This allows more control over the `maxExecutionGraphShaderPayloadSize` limit, and can be useful when a shader may output some large number of payloads but to potentially different nodes.

Two new built-ins are provided:

[cols="1,10,8",options="header"]
|====
2+^.^| BuiltIn | Enabling Capabilities
| 5073 | *ShaderIndexAMDX* +
Index assigned to the current shader.
|*ShaderEnqueueAMDX*
| 5021 | *CoalescedInputCountAMDX* +
Number of valid inputs in the *NodePayloadAMDX* storage class array when using the *CoalescingAMDX* Execution Mode. (GLCompute only)
|*ShaderEnqueueAMDX*
|====

The business of actually allocating and enqueuing payloads is done by *OpInitializeNodePayloadsAMDX*:

[cols="1,2,2,2,2,2"]
|======
5+|[[OpInitializeNodePayloadsAMDX]]*OpInitializeNodePayloadsAMDX* +
 +
Allocate payloads in memory and make them accessible through the _Payload Array_ variable.
The payloads are enqueued for the node shader identified by the _Node Index_ and _Node Name_ in the decoration
*PayloadNodeNameAMDX* on the _Payload Array_ variable. +
 +
_Payload Array_ variable must be an *OpTypePointer* with a _Storage Class_ of _OutputNodePayloadAMDX_, and a _Type_ of *OpTypeArray* with an _Element Type_ of *OpTypeStruct*. +
 +
The array pointed to by _Payload Array_ variable must have _Payload Count_ elements. +
 +
Payloads are allocated for the _Scope_ indicated by _Visibility_, and are visible to all invocations in that _Scope_. +
 +
_Payload Count_ is the number of payloads to initialize in the _Payload Array_. +
 +
_Payload Count_ must be less than or equal to the *NodeMaxPayloadsAMDX* decoration on the _Payload Array_ variable. +
 +
_Payload Count_ and _Node Index_ must be dynamically uniform within the scope identified by _Visibility_. +
 +
_Visibility_ must only be either _Invocation_ or _Workgroup_. +
 +
This instruction must be called in uniform control flow. +
This instruction must not be called on a _Payload Array_ variable that has previously been initialized.
1+|Capability: +
*ShaderEnqueueAMDX*
| 5 | 5090
| _<id>_ +
_Payload Array_
| _Scope <id>_ +
_Visibility_
| _<id>_ +
_Payload Count_
| _<id>_ +
_Node Index_
|======


Once a payload element is initialized, it will be enqueued to workgroups in the corresponding shader after the calling shader has written all of its values.
Enqueues are performed in the same manner as the `vkCmdDispatchGraph*` API commands.
If the node enqueued has the `CoalescingAMDX` execution mode, there is no guarantee what set of payloads are visible to the same workgroup.

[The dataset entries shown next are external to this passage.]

-- ==== Sys2Proof/Machine/Wire.lean ====
section
/-! DEFINITION. Byte layouts on the wires, in network byte order (00 R7): the header of an Eloator message (15 R397), the body of
a CMD (15 R406), Meloend flits with their FCRC (13 R331 to R335) and the payload of a COLL packet (14 R364, R365). -/
namespace Sys2Proof
open Sys2Proof.Machine

/-! ### Network byte order (R7) -/

/-- A value's n bytes, most significant first. -/
def beBytes (n v : Nat) : List Byte := (leBytes n v).reverse

/-- The value of bytes, most significant first. -/
def ofBe (b : List Byte) : Nat := ofLe b.reverse

/-- A big-endian field of an object. -/
def beField (b : List Byte) (off n : Nat) : Nat := ofBe ((b.drop off).take n)

/-- Bytes filled up with zeros to n. -/
def padTo (n : Nat) (b : List Byte) : List Byte := b ++ List.replicate (n - b.length) 0

def bit1 (b : Bool) : BitVec 1 := if b then 1 else 0

/-! ### Eloator messages (R397, R398) -/

/-- TYPE of R398. -/
inductive MsgType where
  | hello | helloAck | cmd | ack | nack | dataWrite | dataRead | dataResp | event | eventAck | regRead | regWrite | txn
  | attestReq | attestResp | bye
deriving DecidableEq, Repr

def MsgType.code : MsgType → Nat
  | .hello => 0x01
  | .helloAck => 0x02
  | .cmd => 0x03
  | .ack => 0x04
  | .nack => 0x05
  | .dataWrite => 0x06
  | .dataRead => 0x07
  | .dataResp => 0x08
  | .event => 0x09
  | .eventAck => 0x0A
  | .regRead => 0x0B
  | .regWrite => 0x0C
  | .txn => 0x0D
  | .attestReq => 0x0E
  | .attestResp => 0x0F
  | .bye => 0x10

/-- The 32-byte header of a message (R397). -/
def MsgHdr.bytes (h : MsgHdr) (t : MsgType) : List Byte :=
  [h.ver, BitVec.ofNat 8 t.code] ++ beBytes 2 h.flags.toNat ++ beBytes 4 h.session.toNat ++ beBytes 2 h.queue.toNat ++
  beBytes 6 h.seq.toNat ++ beBytes 2 h.job.toNat ++ beBytes 2 h.rsvd.toNat ++ beBytes 4 h.length.toNat ++ beBytes 8 h.eseq.toNat

/-- The type that byte 1 of a message names; none where the value is reserved. -/
def msgTypeOf (b : List Byte) : Option MsgType :=
  [.hello, .helloAck, .cmd, .ack, .nack, .dataWrite, .dataRead, .dataResp, .event, .eventAck, .regRead, .regWrite, .txn,
    .attestReq, .attestResp, .bye].find? fun t => t.code == beField b 1 1

/-- A message that the S4 sends: FLAGS and LENGTH are its own, and ESEQ is zero but in an EVENT. -/
def MsgHdr.message (h : MsgHdr) (t : MsgType) (flags : Nat) (eseq : BitVec 64) (body : List Byte) : List Byte :=
  { h with ver := 1, flags := BitVec.ofNat 16 flags, rsvd := 0, length := BitVec.ofNat 32 body.length, eseq := eseq }.bytes t ++ body

/-- Bytes of the frame that carries a message of n bytes, FCS included, padded to the least that Ethernet has (R393, R394). -/
def Frame.bytes (f : Frame) (n : Nat) : Nat :=
  max 64 (12 + (if f.vid = 0 then 0 else 4) + (if f.sec.isSome then 32 else 0) + 2 + (if f.v4 then 20 else 40) + 8 + n + 4)

/-- The fields of a header as they arrive in a frame of a port, a source and a MAC address. -/
def MsgHdr.ofBytes (port : HPort) (srcIp : IpAddr) (srcPort : BitVec 16) (srcMac : MacAddr) (frame : Frame) (b : List Byte) : MsgHdr :=
  let f (off n w : Nat) : BitVec w := BitVec.ofNat w (beField b off n)
  { port := port, srcIp := srcIp, srcPort := srcPort, srcMac := srcMac, ver := f 0 1 8, flags := f 2 2 16, session := f 4 4 32
    queue := f 8 2 16, seq := f 10 6 48, job := f 16 2 16, rsvd := f 18 2 16, length := f 20 4 32, eseq := f 24 8 64, frame := frame }

/-- The body of a HELLO (R400); bytes beyond 32 are ignored. -/
def HelloBody.ofBytes (b : List Byte) : HelloBody :=
  let f (off n w : Nat) : BitVec w := BitVec.ofNat w (beField b off n)
  { vmin := f 0 1 8, vmax := f 1 1 8, isaMax := f 2 1 8, nq := f 3 1 8, maxdata := f 4 2 16, rsvd6 := f 6 2 16
    features := f 8 8 64, rsession := f 16 4 32, rsvd20 := f 20 4 32, token := f 24 8 64 }

/-- Address and data of a DATA_WRITE body (R415), and address, length and reserved bytes of a DATA_READ body (R416). -/
def dataWriteOf (b : List Byte) : BitVec 64 × List Byte := (BitVec.ofNat 64 (beField b 0 8), b.drop 8)
def dataReadOf (b : List Byte) : BitVec 64 × BitVec 32 × BitVec 32 :=
  (BitVec.ofNat 64 (beField b 0 8), BitVec.ofNat 32 (beField b 8 4), BitVec.ofNat 32 (beField b 12 4))

/-- The body of a CMD (R406). -/
def CmdBody.bytes (op : Nat) (b : CmdBody) : List Byte :=
  [BitVec.ofNat 8 op, b.cflags, b.ndep, b.ncap] ++ beBytes 2 b.rsvd4.toNat ++ beBytes 6 b.expectVer.toNat ++
  beBytes 4 b.rsvd12.toNat ++ beBytes 8 b.imageId.toNat ++ beBytes 8 b.arg1.toNat ++ beBytes 8 b.arg2.toNat ++
  beBytes 24 b.rsvd40.toNat ++
  (b.deps.flatMap fun d => beBytes 4 d.session.toNat ++ beBytes 2 d.queue.toNat ++ beBytes 6 d.seq.toNat) ++
  (b.caps.flatMap fun c => beBytes 2 c.capId.toNat ++ beBytes 2 c.rsvd.toNat ++ beBytes 4 c.value.toNat)

/-! ### Flits (R331, R333) -/

/-- Header bits [127:32] of a flit. -/
def FlitHdr.word (h : FlitHdr) : BitVec 96 :=
  h.ftype ++ h.vc ++ bit1 h.sop ++ bit1 h.eop ++ h.lseq ++ h.aack ++ h.cvc ++ h.ccnt ++ h.dst ++ h.job ++ h.dir ++ bit1 h.xpd ++
    bit1 h.uturn ++ h.vlen ++ h.hops ++ h.rsvd

/-- The fields of header bits [127:32]. -/
def FlitHdr.ofWord (w : BitVec 96) : FlitHdr :=
  { ftype := w.extractLsb' 92 4, vc := w.extractLsb' 90 2, sop := w.getLsbD 89, eop := w.getLsbD 88, lseq := w.extractLsb' 74 14
    aack := w.extractLsb' 60 14, cvc := w.extractLsb' 58 2, ccnt := w.extractLsb' 52 6, dst := w.extractLsb' 37 15
    job := w.extractLsb' 21 16, dir := w.extractLsb' 19 2, xpd := w.getLsbD 18, uturn := w.getLsbD 17, vlen := w.extractLsb' 9 8
    hops := w.extractLsb' 3 6, rsvd := w.extractLsb' 0 3 }

/-- Header bytes 0 to 11. -/
def FlitHdr.bytes (h : FlitHdr) : List Byte := beBytes 12 h.word.toNat

/-- FCRC: CRC-32C over header bytes 0 to 11 and the 256 payload bytes (R333). -/
def fcrc (h : FlitHdr) (payload : List Byte) : BitVec 32 := crc32c (BitVec.allOnes 32) (h.bytes ++ payload)

/-- The 272 bytes of a flit. -/
def flitBytes (h : FlitHdr) (payload : List Byte) : List Byte := h.bytes ++ beBytes 4 (fcrc h payload).toNat ++ payload

/-- A received flit's FCRC is good: its header and payload, or none where it is errored (R333). -/
def parseFlit (b : List Byte) : Option (FlitHdr × List Byte) :=
  let h := FlitHdr.ofWord (BitVec.ofNat 96 (beField b 0 12))
  let payload := (b.drop 16).take 256
  if b.length = 272 ∧ beField b 12 4 = (fcrc h payload).toNat then some (h, payload) else none

/-! ### LCTL payloads (R335, R504) -/

/-- LTYPE. -/
def Lctl.ltype : Lctl → Nat
  | .linkHello .. => 0x01
  | .keyMsg .. => 0x02
  | .keyUpdate _ => 0x03
  | .ringState .. => 0x04
  | .credit => 0x05
  | .echo _ => 0x06
  | .echoReply _ => 0x07
  | .wState .. => 0x08
  | .other b => (b.headD 0).toNat

/-- The bytes after LTYPE, without the zeros that follow. KEY_MSG: bytes 2 to 5 GEN, 6 to 37 the nonce, 38 to 69 the tag. -/
def Lctl.content : Lctl → List Byte
  | .linkHello vmin vmax devid port axis role widx encReq sealedBit =>
    [vmin, vmax] ++ beBytes 2 devid.toNat ++ [port.zeroExtend 8, widx ++ role ++ axis, (0 : BitVec 6) ++ bit1 sealedBit ++ bit1 encReq]
  | .keyMsg gen nonce tag => [0] ++ beBytes 4 gen.toNat ++ beBytes 32 nonce.toNat ++ beBytes 32 tag.toNat
  | .keyUpdate ctr => beBytes 8 ctr.toNat
  | .ringState axis origin rseq links => [axis] ++ beBytes 2 origin.toNat ++ beBytes 2 rseq.toNat ++ [links.zeroExtend 8]
  | .credit => []
  | .echo token => beBytes 8 token.toNat
  | .echoReply token => beBytes 8 token.toNat
  | .wState origin rseq links => [0] ++ beBytes 2 origin.toNat ++ beBytes 2 rseq.toNat ++ [links.zeroExtend 8]
  | .other b => b.tail

/-- The 256 payload bytes of an LCTL flit; unused bytes are zero. -/
def Lctl.payload (m : Lctl) : List Byte := padTo 256 (BitVec.ofNat 8 m.ltype :: m.content)

/-! ### COLL packets (R334, R364, R365) -/

/-- The 32-byte collective header. -/
def CollHdr.bytes (h : CollHdr) : List Byte :=
  [h.ptype, h.dtype ++ h.attempt] ++ beBytes 2 h.group.toNat ++ beBytes 4 h.seq.toNat ++ beBytes 4 h.dhash.toNat ++
  beBytes 2 h.srcRank.toNat ++ beBytes 2 h.origin.toNat ++ beBytes 4 h.pidx.toNat ++ beBytes 5 h.offset.toNat ++
  beBytes 2 h.nunits.toNat ++ [h.wflags] ++ beBytes 2 h.blame.toNat ++ beBytes 2 h.satcnt.toNat

def CollHdr.ofBytes (b : List Byte) : CollHdr :=
  let f (off n w : Nat) : BitVec w := BitVec.ofNat w (beField b off n)
  { ptype := f 0 1 8, dtype := BitVec.ofNat 4 (beField b 1 1 / 16), attempt := f 1 1 4, group := f 2 2 16, seq := f 4 4 32
    dhash := f 8 4 32, srcRank := f 12 2 16, origin := f 14 2 16, pidx := f 16 4 32, offset := f 20 5 40, nunits := f 25 2 16
    wflags := f 27 1 8, blame := f 28 2 16, satcnt := f 30 2 16 }

/-- What follows the header. -/
def CollBody.bytes : CollBody → List Byte
  | .open crc => beBytes 4 crc.toNat
  | .data bs => bs
  | .finish st rank => beBytes 2 st.toNat ++ [0, 0] ++ beBytes 4 rank.toNat
  | .report kind rank => [kind, 0, 0, 0] ++ beBytes 4 rank.toNat
  | .probeReply st next dhash => [st, 0, 0, 0] ++ beBytes 4 next.toNat ++ beBytes 4 dhash.toNat
  | .length units dropped => beBytes 4 units.toNat ++ beBytes 4 dropped.toNat
  | .ready | .commit | .retry | .probe => []

/-- The flits of a packet of DATA have as many bytes as they need; every other packet is one flit. -/
def collFlits (k : CollPkt) : Nat := match k.body with
  | .data bs => (32 + bs.length + 255) / 256
  | _ => 1

/-- The payload of a packet, in flits of 256 bytes. -/
def CollPkt.payload (k : CollPkt) : List Byte := padTo (256 * collFlits k) (k.hdr.bytes ++ k.body.bytes)

/-- VLEN of the EOP flit: the valid bytes of the last flit of DATA, 0 for 256 and for packets of other types, whose bytes after
the body are zeros of the layout. -/
def CollPkt.vlen (k : CollPkt) : BitVec 8 := match k.body with
  | .data bs => BitVec.ofNat 8 ((32 + bs.length) % 256)
  | _ => 0

/-- The payload of flit i of a packet. -/
def CollPkt.flitPayload (k : CollPkt) (i : Nat) : List Byte := (k.payload.drop (256 * i)).take 256

end Sys2Proof
end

The shader must not enqueue payloads to a shader with the same name as this shader unless the index identifies this shader and `MaxNodeRecursionAMDX` is declared with a sufficient depth.
Shaders with the same name and different indexes can each recurse independently.

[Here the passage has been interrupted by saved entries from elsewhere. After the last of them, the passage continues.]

-- ==== Sys2Proof/Machine/Links.lean ====
section
/-! DEFINITION. The Meloend link layer (13): the topology of a port, sending with sequence numbers and credits, ring and W
maps, routing, and a port that comes up or goes down. -/
namespace Sys2Proof.Machine

/-! ### Topology (R347 to R349) -/

/-- Axes: 0 W, 1 X, 2 Y, 3 Z. -/
abbrev Axis := Fin 4
def axes : List Axis := [0, 1, 2, 3]

def Ctl.axisLen (c : Ctl) (a : Axis) : Nat :=
  if a = 0 then 2 ^ c.fld Addr.mlkAxis 0 2 else c.fld Addr.mlkAxis (4 * a.val) 4 + 1

/-- The coordinate of a DEVID on an axis. -/
def coord (d : BitVec 15) (a : Axis) : Nat := if a = 0 then bits d.toNat 12 3 else bits d.toNat (12 - 4 * a.val) 4
/-- A DEVID with one coordinate replaced. -/
def withCoord (d : BitVec 15) (a : Axis) (v : Nat) : BitVec 15 :=
  BitVec.ofNat 15 (if a = 0 then d.toNat % 2 ^ 12 + v * 2 ^ 12
    else d.toNat - coord d a * 2 ^ (12 - 4 * a.val) + v * 2 ^ (12 - 4 * a.val))

def Ctl.pAxis (c : Ctl) (p : MPort) : Nat := c.fld (Addr.mlkPcfg p.val) 0 3
def Ctl.pRole (c : Ctl) (p : MPort) : Nat := c.fld (Addr.mlkPcfg p.val) 3 2
def Ctl.pWidx (c : Ctl) (p : MPort) : Nat := c.fld (Addr.mlkPcfg p.val) 5 3
def Ctl.pEn (c : Ctl) (p : MPort) : Bool := c.bit (Addr.mlkPcfg p.val) 8

def Ctl.port (c : Ctl) (p : MPort) : Port := c.links.ports[p]
def Ctl.setPort (c : Ctl) (p : MPort) (v : Port) : Ctl := { c with links := { c.links with ports := c.links.ports.set p v } }

/-- The axis of a port; none where the configuration gives it no peer. -/
def Ctl.axisOf (c : Ctl) (p : MPort) : Option Axis :=
  match c.pAxis p with
  | 1 => if c.pWidx p + 1 < c.axisLen 0 then some 0 else none
  | 2 => if 2 ≤ c.axisLen 1 then some 1 else none
  | 3 => if 2 ≤ c.axisLen 2 then some 2 else none
  | 4 => if 2 ≤ c.axisLen 3 then some 3 else none
  | _ => none

/-- The port of an axis with a role (WIDX for W). -/
def Ctl.portOf (c : Ctl) (a : Axis) (r : Nat) : Option MPort :=
  (List.finRange 16).find? fun p => c.axisOf p = some a && (if a = 0 then c.pWidx p else c.pRole p) == r

/-- The expected neighbour of a port and the role or WIDX of its port (R348). -/
def Ctl.neighbour (c : Ctl) (p : MPort) : Option (BitVec 15 × Nat) :=
  let d := c.devid
  match c.axisOf p with
  | none => none
  | some a =>
    let x := coord d a
    let L := c.axisLen a
    if a = 0 then some (withCoord d 0 (x ^^^ (c.pWidx p + 1)), c.pWidx p)
    else match c.pRole p with
      | 0 => some (withCoord d a ((x + 1) % L), if L = 2 then 0 else 1)
      | 1 => some (withCoord d a ((x + L - 1) % L), 0)
      | _ => some (withCoord d a ((x + L / 2) % L), 2)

A shader can explicitly specify that it is done writing to outputs (allowing the enqueue to happen sooner) by calling *OpFinalizeNodePayloadsAMDX*:

[cols="3,1,1"]
|======
2+|[[OpFinalizeNodePayloadsAMDX]]*OpFinalizeNodePayloadsAMDX* +
 +
Optionally indicates that all accesses to an array of output payloads have completed.
 +
_Payload Array_ is a payload array previously initialized by *OpInitializeNodePayloadsAMDX*.
 +
This instruction must be called in uniform control flow.
 +
_Payload Array_ must be an *OpTypePointer* with a _Storage Class_ of _OutputNodePayloadAMDX_, and a _Type_ of *OpTypeArray* or *OpTypeRuntimeArray* with an _Element Type_ of *OpTypeStruct*.
_Payload Array_ must not have been previously finalized by *OpFinalizeNodePayloadsAMDX*.
1+|Capability: +
*ShaderEnqueueAMDX*
| 2 | 5075
| _<id>_ +
_Payload Array_
|======

Once this has been called, accessing any element of _Payload Array_ is undefined behavior.

[cols="3,1,1,1,1"]
|======
4+|[[OpFinishWritingNodePayloadAMDX]]*OpFinishWritingNodePayloadAMDX* +
 +
Optionally indicates that all writes to the input payload by the current workgroup have completed.
 +
Returns `true` when all workgroups that can access this payload have called this function.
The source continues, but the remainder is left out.